(reposted from my Medium account)
With his hands draped over his knees, a skinny blonde boy stared at me on a soccer field in a late autumn day. After taking my gangly, short frame a few moments, he muttered “What are you supposed to be? Chinese?”
In life, so many moments come and go without any trace or memory of it. They come in and fade away like a gentle breeze.
But that day on the soccer field is one that will stick with me to my dying day. It was the first time that I realized that I was not like the others.
That I was different.
Crazy Rich Asians has drawn comparisons to Black Panther for its refreshing, all-asian cast and crew, representing a minority group that often gets overlooked in popular media and entertainment. As a comic-book fan myself, I don’t know if I’d go that far, but this movie is important-and not for asians, but especially to the non-asian community, as to why stereotypes, good and bad, are almost always negative.

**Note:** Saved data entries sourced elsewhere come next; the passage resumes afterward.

-- ==== Sys2Proof/Machine/Operands.lean ====
section
/-! DEFINITION. The registers as the host reads and writes them (10_state.md R23 to R46; 20_memory.md R71), and the assembled operands of the commands (30_encoding.md R93). -/

namespace Sys2Proof.Machine

/-- R24: the ID constant. -/
def idValue : Word := 0x574C0001

/-- The value of a register, zero-extended to 32 bits (R23: bits beyond the width used read 0). CMD reads 0 (R27). -/
def State.readReg (s : State) : Reg → Word
  | .id => idValue
  | .ctrl => s.ctrl.toWord
  | .status => s.status.toWord
  | .cmd => 0
  | .inPos => s.inPos
  | .inEnd => s.inEnd
  | .outBase => s.outBase
  | .outSize => s.outSize
  | .encLimit => s.encLimit
  | .vxBase => s.vxBase
  | .vxWidth => s.vxWidth
  | .vxHeight => s.vxHeight
  | .vxStride => s.vxStride
  | .vxLen => s.vxLen
  | .result => s.result.zeroExtend 32
  | .progress => s.progress
  | .cursor => s.cursor.toWord
  | .key => s.key.zeroExtend 32
  | .checksum => s.checksum.zeroExtend 32
  | .chkTarget => s.chkTarget.zeroExtend 32
  | .seed => s.seed.zeroExtend 32
  | .rxCount => s.rxCount
  | .treeNodes => s.treeNodes
  | .faultInfo => s.faultInfo
  | .bufCapR => Word.ofNat s.par.bufCap
  | .inCapR => Word.ofNat s.par.inCap
  | .nodeCapR => Word.ofNat s.par.nodeCap
  | .depthCapR => Word.ofNat s.par.depthCap

/-- R71: the registers whose read returns a draw while BUSY = 1: IN_POS and the engine-written RO registers. -/
def regDrawnWhileBusy : Reg → Bool
  | .inPos | .result | .progress | .cursor | .key | .checksum | .chkTarget | .seed | .rxCount | .treeNodes
  | .faultInfo => true
  | .id | .ctrl | .status | .cmd | .inEnd | .outBase | .outSize | .encLimit | .vxBase | .vxWidth | .vxHeight | .vxStride
  | .vxLen | .bufCapR | .inCapR | .nodeCapR | .depthCapR => false

/-- A store of the host to a register while BUSY = 0: RW registers take the value, CTRL its three bits, STATUS clears its
W1C fields, and RO registers ignore it (R23). CMD is `cmdWrite`, not here. -/
def State.writeReg (s : State) (r : Reg) (v : Word) : State :=
  match r with
  | .ctrl => { s with ctrl := Ctrl.ofWord v }
  | .status => s.writeStatus v
  | .inPos => { s with inPos := v }
  | .inEnd => { s with inEnd := v }
  | .outBase => { s with outBase := v }
  | .outSize => { s with outSize := v }
  | .encLimit => { s with encLimit := v }
  | .vxBase => { s with vxBase := v }
  | .vxWidth => { s with vxWidth := v }
  | .vxHeight => { s with vxHeight := v }
  | .vxStride => { s with vxStride := v }
  | .vxLen => { s with vxLen := v }
  | .id | .cmd | .result | .progress | .cursor | .key | .checksum | .chkTarget | .seed | .rxCount | .treeNodes
  | .faultInfo | .bufCapR | .inCapR | .nodeCapR | .depthCapR => s

/-- R180: lim = min(R[ENC_LIMIT], R[OUT_SIZE]), as unsigned numbers (R185). -/
def State.rxLimit (s : State) : Nat := min s.encLimit.toNat s.outSize.toNat

/-- {b2, b1}: b1 + 256·b2 (R7, R41). -/
def halfOfBytes (hi lo : Byte) : Half := hi ++ lo

/-- R41, R180: the checksum target under the parameter CHK_ORDER (conflict C2). -/
def chkTargetOf (o : ChkOrder) (b1 b2 : Byte) : Half :=
  match o with
  | .seedLe => halfOfBytes b2 b1
  | .seedSwapped => halfOfBytes b1 b2

/-- w·h of the vertical-XOR operands, in unbounded integers (R161, R7). -/
def State.gridSize (s : State) : Nat := s.vxWidth.toNat * s.vxHeight.toNat

/-- R161: the grid lies inside BUF. -/
abbrev State.gridFits (s : State) : Prop := s.vxBase.toNat + s.gridSize ≤ s.par.bufCap

/-- R162: the region of the chunks lies inside BUF. -/
abbrev State.regionFits (s : State) : Prop := s.vxBase.toNat + s.vxLen.toNat ≤ s.par.bufCap

/-- R162: the stride is neither 0 nor shorter than a chunk. -/
abbrev State.strideOk (s : State) : Prop := s.vxStride ≠ 0 ∧ s.gridSize ≤ s.vxStride.toNat

end Sys2Proof.Machine
end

I’ve wrote before about the asian communities excitement over Black Pantherand it looks like people are just as excited to see Asians portrayed in a non-stereotypical level after just two weeks. CNN reports that Crazy Rich Asians generated an additional $25 million in its second week, compared with $34 million in its opening weekend, making the 6% dropoff one of the more impressive stories in Hollywood.
As a marketing person, I wanted to review Warner Bros.’ advertising efforts to see what they did to make Crazy Rich Asians such a success. While it’s not insane Black Panther numbers, the movie has already been the biggest hit comedy this year (if you exclude other superhero movies that is).
So what gives?
Adweek covered some of the marketing tactics the studios used to promote the film, which began long before the movies released. Among the hashtags made popular on social media were #goldopen and #representationmatters.
This last hashtag is particularly important because it speaks to a broader, social issue of representation in Hollywood, something most of us in the wokesphere know all too well.
It was never really about the marketing, but about the need
Crazy Rich Asians sounds like its about spoiled, rich 30 somethings with a lot of money to spend and even more pretentiousness to go around. Of course the heart of the story is really about a cross of Asian-American and Asian culture coming to a confluence with interlapping subtexts of wealth, class, and racial identity.
There are “bad” asian characters, like Michelle Yeoh’s excellent portrayal of Eleanor, Nick Young’s overbearing, family-first mama bear mom. But it’s a refreshing portrayal for the same reason the asian douche in the Cobra Kai remake is-in that it’s breaking stereotypes of what asians are supposed to be. We’re not all humble, penny-pinching nobodies….sometimes we’re just like everyone else-not particularly good at math, not good at martial arts, and sometimes we get the girl (good looking out for us Asian males, Henry Golding).
Many people mistakenly believe that by minority groups wanting better “representation” in media, that they mean casting them in a better light. It’s why they wonder why Jackie Chan and Bruce Lee became such global icons, yet we still complain about proper representation.
This is why Crazy Rich Asians is so important for the Asian (and especially the Asian-American) community, and why the movie has already become such a massive hit. Global audiences are beginning to understand that Asians are much more complex and nuanced that we’re typically portrayed in entertainment. We can be rich, poor, funny, charming, boring, strong-willed, weak-minded, and everything in between.
And that is enough of a marketing vehicle all by itself. To be honest, this movie didn’t need much of a marketing push…just a reminder that this movie exists, and it’s something that everyone, of all races should watch. If nothing else, just to see what it’s like when an underrepresented minority group gets a chance to do something different.
We’ve suffered whitewashing of Asian characters for far too long, and now is the time to change the game.